• **The input**:
-- ==== Sys2Proof/Tests/Slice0.lean ====
section
/-! SUPPORT. Tests and witnesses. Expected values are the spec's: the vectors V, B, C, T and the programs P of
95_test_vectors.md, the corner cases of the operation rules, or a hand calculation from a rule named beside the test.
A `wit_` theorem shows a concrete input that meets the hypotheses of the statement it is named after. -/

namespace Sys2Proof.Tests

open Sys2Proof Sys2Proof.Machine

/-! ### Smoke tests of well-formedness: each check refuses a term -/

theorem test_wf_vectors : Config.vectors.wf = true := by decide
theorem test_wf_refuses_one_slot : ({ Config.vectors with fifoN := 1 } : Config).wf = false := by decide
theorem test_wf_accepts_two_slots : ({ Config.vectors with fifoN := 2 } : Config).wf = true := by decide
theorem test_wf_refuses_zero_clkwait : ({ Config.vectors with tClkWait := 0 } : Config).wf = false := by decide
theorem test_wf_refuses_zero_idle : ({ Config.vectors with tIdle := 0 } : Config).wf = false := by decide
theorem test_wf_refuses_zero_ack : ({ Config.vectors with tAck := 0 } : Config).wf = false := by decide
theorem test_wf_refuses_zero_inhibit : ({ Config.vectors with tInhibit := 0 } : Config).wf = false := by decide
theorem test_wf_refuses_narrow_tick : ({ Config.vectors with tickW := 7 } : Config).wf = false := by decide
theorem test_wf_refuses_long_clkwait : ({ Config.vectors with tickW := 8, tClkWait := 256 } : Config).wf = false := by
  decide
theorem test_wf_refuses_long_idle : ({ Config.vectors with tickW := 8, tIdle := 256 } : Config).wf = false := by decide
theorem test_wf_refuses_long_ack : ({ Config.vectors with tickW := 8, tAck := 256 } : Config).wf = false := by decide
theorem test_wf_accepts_longest : ({ Config.vectors with tickW := 8, tClkWait := 255 } : Config).wf = true := by decide
theorem test_no_command_selects_push : (Instr.push 0#8).isCommand = false := by decide
theorem test_push_not_in_foreground : (Instr.push 0#8).mayRunIn .foreground = false := by decide
theorem test_read_byte_not_in_completion : Instr.readByte.mayRunIn .completion = false := by decide
theorem test_send_byte_not_in_completion : (Instr.sendByte 0#8).mayRunIn .completion = false := by decide
theorem test_arm_receive_in_both :
    (Instr.armReceive.mayRunIn .foreground && Instr.armReceive.mayRunIn .completion) = true := by decide
theorem test_idx_w : Config.vectors.idxW = 3 ∧ ({ Config.vectors with fifoN := 12 } : Config).idxW = 4 := by decide

/-! ### Decoding: words written out from 30_encoding.md R98 and R100 -/

theorem test_decode_arm_receive : decodeCmd 0b000100000000#12 = .ok .armReceive := by decide
theorem test_decode_bytes_available : decodeCmd 0b001000000011#12 = .ok (.bytesAvailable 3#8) := by decide
theorem test_decode_read_byte : decodeCmd 0b001100000000#12 = .ok .readByte := by decide
theorem test_decode_send_byte : decodeCmd 0b010011110100#12 = .ok (.sendByte 0xF4#8) := by decide
theorem test_decode_get_ack : decodeCmd 0b010100000000#12 = .ok .getAck := by decide
theorem test_decode_refuses_op_6 : decodeCmd 0x600#12 = .error (.unassignedOp 6#4) := by decide
theorem test_decode_refuses_op_f : decodeCmd 0xF00#12 = .error (.unassignedOp 15#4) := by decide
theorem test_decode_refuses_operand : decodeCmd 0x3FF#12 = .error (.operandNotAllowed 3#4 255#8) := by decide
theorem test_table_word_get_ack : decodeTableWord 16 0x500 = some .getAck := by decide
theorem test_table_word_too_wide : decodeTableWord 16 0x1500 = none := by decide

• **What to produce**:
Look through the data above and return exactly the lines from the one that contains "tIdle := 256" to the one that contains "Instr.readByte.mayRunIn .completion = false := by decide", inclusive, with nothing else.

• **Response area**:
theorem test_wf_refuses_long_idle : ({ Config.vectors with tickW := 8, tIdle := 256 } : Config).wf = false := by decide
theorem test_wf_refuses_long_ack : ({ Config.vectors with tickW := 8, tAck := 256 } : Config).wf = false := by decide
theorem test_wf_accepts_longest : ({ Config.vectors with tickW := 8, tClkWait := 255 } : Config).wf = true := by decide
theorem test_no_command_selects_push : (Instr.push 0#8).isCommand = false := by decide
theorem test_push_not_in_foreground : (Instr.push 0#8).mayRunIn .foreground = false := by decide
theorem test_read_byte_not_in_completion : Instr.readByte.mayRunIn .completion = false := by decide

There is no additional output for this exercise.